Примерно в этой же тональности звучит и голос современного нам исследователя, автора предисловия к четырехтомному собранию сочинений писателя 1981 года – К. Тюнькина: «Деловой Адуев-старший – воплощение «адуевщины», прямой антитезы будущей «обломовщины» – …полностью устраняет любовь из своей жизненной «практики» (и не может не устранить по существу своей деятельности и своей философии), ограничивает ее утилитарной сферой семейной жизни»[166]. (Почему это вдруг семейная жизнь принижается до уровня всего лишь «утилитарной сферы» – непонятно, но не наша забота разбирать воззрения господина Тюнькина. – С.Н., В.Ф.)
Более изощренна, но от этого не более приближена к истине трактовка, предлагаемая в обширном исследовании Ю.М. Лощица. Согласно критику к имеющимся в тексте мифологическим образам и мотивам, к образу дяди автор добавляет пушкинский мотив демона-искусителя, чьи «язвительные речи» вливают в душу юного героя «хладный яд».

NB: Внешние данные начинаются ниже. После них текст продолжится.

/-- A prefetch of a moved walk, at the Weevil of its block's new place. -/
def Move.prefetch (m : Move) (cs : List Nat) (mine : Nat → Nat → Bool) (e : Ev) : Ev :=
  match e with
  | .prefetchComplete b asid wid p tile => if mine asid wid then .prefetchComplete (m.block cs b) asid wid p tile else e
  | _ => e

/-- The candidates of the walks of moved launches, in the windows of their new blocks with their prefetches. (DEDUCED: log 46.) -/
def moveCands (m : Move) (cs serials : List Nat) (asid : Nat) (s : State) : State :=
  let moved (a wid : Nat) : Bool := a == asid && (walkOf s asid wid).any (fun w => serials.contains w.serial)
  let mine (x : Cand) : Bool := moved x.asid x.wid
  let olds := s.blocks.map (fun b => (m.block cs b.1, b.2.cands.filter mine))
  let s1 := { s with
    blocks := s.blocks.map (fun b => (b.1, { b.2 with cands := b.2.cands.filter (fun x => !mine x) }))
    pending := s.pending.map (m.prefetch cs moved) }
  olds.foldl (fun st x =>
    if x.2.isEmpty then st else issuePrefetches (x.2.foldl (fun st2 c => setCands st2 x.1 (insertCand c)) st) x.1) s1

/-- A commit on its way to a core that moved (R352). -/
def Move.commit (m : Move) (cs serials : List Nat) (c : Commit) : Commit :=
  if serials.contains c.serial then { c with rx := m.core cs c.rx } else c

/-- The commits of every core, resident or saved, after cores moved. -/
def moveCommits (m : Move) (cs serials : List Nat) (s : State) : State :=
  let f (k : Core) : Core := { k with commits := k.commits.map (m.commit cs serials) }
  { s with
    core := f s.core, cores := s.cores.map (fun k => (k.1, f k.2))
    ctxs := s.ctxs.map (fun c =>
      (c.1, { c.2 with saved := c.2.saved.map (fun r => { r with cores := r.cores.map (fun x => { x with core := f x.core }) }) })) }

/-- The combining tree's counts of a moved launch (R71). -/
def Move.dom (m : Move) (cs : List Nat) (serials : List Nat) (d : LDom) : LDom :=
  if serials.contains d.serial then { d with arrived := d.arrived.map (m.core cs), lastCore := m.core cs d.lastCore } else d

/-- A halted core that moved finds its image in the debug save area of its new position. (DESIGN CHOICE: log 34.) -/
def reimage (m : Move) (cs : List Nat) (s : State) (x : Saved) : State :=
  let new := m.core cs (x.pos % 2 ^ 20)
  let k := coreOf s new
  if k.dbg.halted && new != x.pos % 2 ^ 20 then saveImage s new k.dbg.save.toNat else s

/-- Accesses that wait for a pre-empted target are retried (R450). -/
def retryAbsent (s : State) : State :=
  (s.net.filter (fun a => match a.stage with
    | .logged c => causeCode c == causeRemoteAbsent
    | .held c => causeCode c == causeRemoteAbsent && decide (a.core < 2 ^ 20)
    | _ => false)).foldl (fun st a => replayOne redApply st a.id) s

/-- Every core of a saved rectangle is restored at a position, before any issues (R50); entries of the side logs and the stopped
operations are retried (R450, R453), the remote-absent entries that wait for these cores too. -/
def restoreRect (s : State) (asid index : Nat) (r : SavedRect) (x : Word) : State :=
  let olds := savedSeqs s asid r
  let plan := (restorePlan s asid r x).getD []
  let m : Move := { from_ := r.rect, to_ := x, seqs := (olds.map (fun y => (y.1, y.2.1))).zip plan }
  let cs := savedCores r
  let ns := savedSerials r
  let s1 := { s with ctxs := s.ctxs.map (fun c =>
    (c.1, if c.1 = asid then
        let kept := (c.2.saved.eraseIdx (index - 4096)).map (fun y =>
          { y with seqs := y.seqs.filter (fun z => !olds.any (fun w => w.1 == z.1 && w.2.1 == z.2.1)) })
        m.ctx cs ns { c.2 with saved := kept }
      else c.2)) }
  let s2 := setDev s1 { s1.dev with
    placed := (s1.dev.placed.map (m.placed cs ns)).map (fun p => if r.starved && ns.contains p.serial then { p with starved := true } else p)
    ldoms := s1.dev.ldoms.map (fun d => (d.1, m.dom cs ns d.2)) }
  let vac (st : State) (c : Nat) : State := let k := coreOf st c; setCore st c { k with stopped := false }
  let s2a := if m.from_ = m.to_ then s2 else moveCands m cs ns asid s2
  let s3 := r.cores.foldl (restoreCore m cs asid) (loadSeqs m cs (cs.foldl vac s2a) olds)
  let s4 := moveCommits m cs ns (r.cores.foldl (reimage m cs) s3)
  let news := cs.map (m.core cs)
  let runs := news.filter (fun c => !(coreOf s4 c).dbg.halted)
  let s5 := runs.foldl (fun st c => reassert (injectHeld st c) c) s4
  let s6 := runs.foldl rewait s5
  let pass (st : State) (p : Nat × Bool) : State :=
    if (accsOf st p.1 p.2).any (fun a => a.logged || a.isHeld) then post st (.replayPass p.1 p.2) else st
  let s7 := news.foldl (fun st c => pass (pass st (c, false)) (c, true)) s6
  s7.ctxs.foldl (fun st c => retryEngines (.restore (if c.1 = asid then news else [])) st c.1) (retryAbsent s7)

/-- RESTORE: the placer restores a saved rectangle of a context at the lowest position that R50 and R68 permit; a gated block
there is woken first. -/
def execRestore (asid : Nat) (rect : Word) (s : State) : Host.Outcome State Fault Refusal :=
  .next (match (allSaved s).find? (fun x => x.1 == asid && x.2.2.rect == rect && (restoreSpot s x.1 x.2.1 x.2.2).isSome) with
    | none => s
    | some x => match restoreSpot s asid x.2.1 x.2.2 with
      | none => s
      | some y => if (gatedIn s y).isEmpty then post (restoreRect s asid x.2.1 x.2.2 y) .placement else askWake s (gatedIn s y))

/-! ## What is enabled -/

/-- The stop of a core that was asked to stop. -/
def enabledStop (s : State) (core : Nat) : List Ev :=
  if (coreOf s core).stopReq && canStop s core then [Ev.coreStop core] else []

/-- The saved rectangles that can be restored, where no launch that was armed earlier can be placed. (DEDUCED: log 41.) -/
def enabledRestore (s : State) : List Ev :=
  ((allSaved s).filter (fun x => (restoreSpot s x.1 x.2.1 x.2.2).isSome &&
    !s.dev.waiting.any (fun w => decide (w.order < x.2.2.order) && placeAct s w != .hold))).map
    (fun x => Ev.restore x.1 x.2.2.rect)

end Sys2Proof.Machine
end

Впрочем, в самом пушкинском стихотворении демон являет такие свойства, которые даже при большом желании убедить читателя в прямом подобии нечистой силы и Петра Ивановича вряд ли получится. Припомним строфы Пушкина о демоне:
По этому поводу Ю.М. Лощиц вопрошает: «Действительно, чем не портрет Петра Адуева? Может быть, лишь две-три детали из романтического лексикона молодого Пушкина не совсем подходят («злобный гений», «чудный взгляд»), все же остальное – прямо по адресу. Осмеяние «возвышенных чувств», развенчание «любви», насмешливое отношение к «вдохновению», вообще ко всему «прекрасному», «хладный яд» скептицизма и рационализма (в полном соответствии со славянофильской традицией и разумность оказалась пороком. – С.Н., В.Ф.), постоянная насмешливость, враждебность к любому проблеску «надежды» и «мечты» – арсенал демонических средств…»[168]
Спросим в свою очередь и мы: действительно ли демон Петр Иванович? Когда же это он клевещет, если, конечно, не считать клеветой его постоянную иронию, часто довольно трезвую, но которую нельзя назвать ни злобной, ни низкой? В каких случаях Адуев-старший не верит действительной любви, а тем более свободе? И если он и в самом деле не «благословляет» деревенское безделье и сонный паразитизм жизни обитателей Грачей, то разве он не превозносит и не освящает подлинный труд в разных его формах – в присутствии, на заводе, в журнале? Да и в отношении «чувствований и сердечных проявлений» дядя иногда может дать фору племяннику. Мы имеем в виду его отношения к грачевской помещице – матери Александра. Размышлять-то он размышлял, но поступил ведь действительно благородно: в ответ на ее доброту (с перерывом в семнадцать лет!) принял на себя заботы о ее сыне. Чего не скажешь о воплощении «сердечности» – племяннике Александре: другу и Софье он по прошествии месяца жизни в Петербурге письма написал, а вот послать весточку матери, на что ему пеняет дядя, все никак не соберется.
А разве дядя не радуется успехам Александра в чиновничьих и журналистских делах, когда таковые имеются? Кем, как не старшим другом и благородным покровителем был он Александру все время пребывания того в Петербурге? И если бы его отношение к Александру не было хотя и иронично-критическим, но в то же время и любовно-заботливым, то разве не созрел бы у него серьезный конфликт с женой – теткой Александра, человеком не только мудрым, но и чувственным, которая чисто по-женски тоже покровительствовала племяннику? Однако же, не считая некоторых «тактических» разногласий, таковой конфликт не только не возник, но даже не обозначился и намеком. Стало быть, действовали «злодей» дядя и воплощение доброты тетка не слишком розно. Разве нет?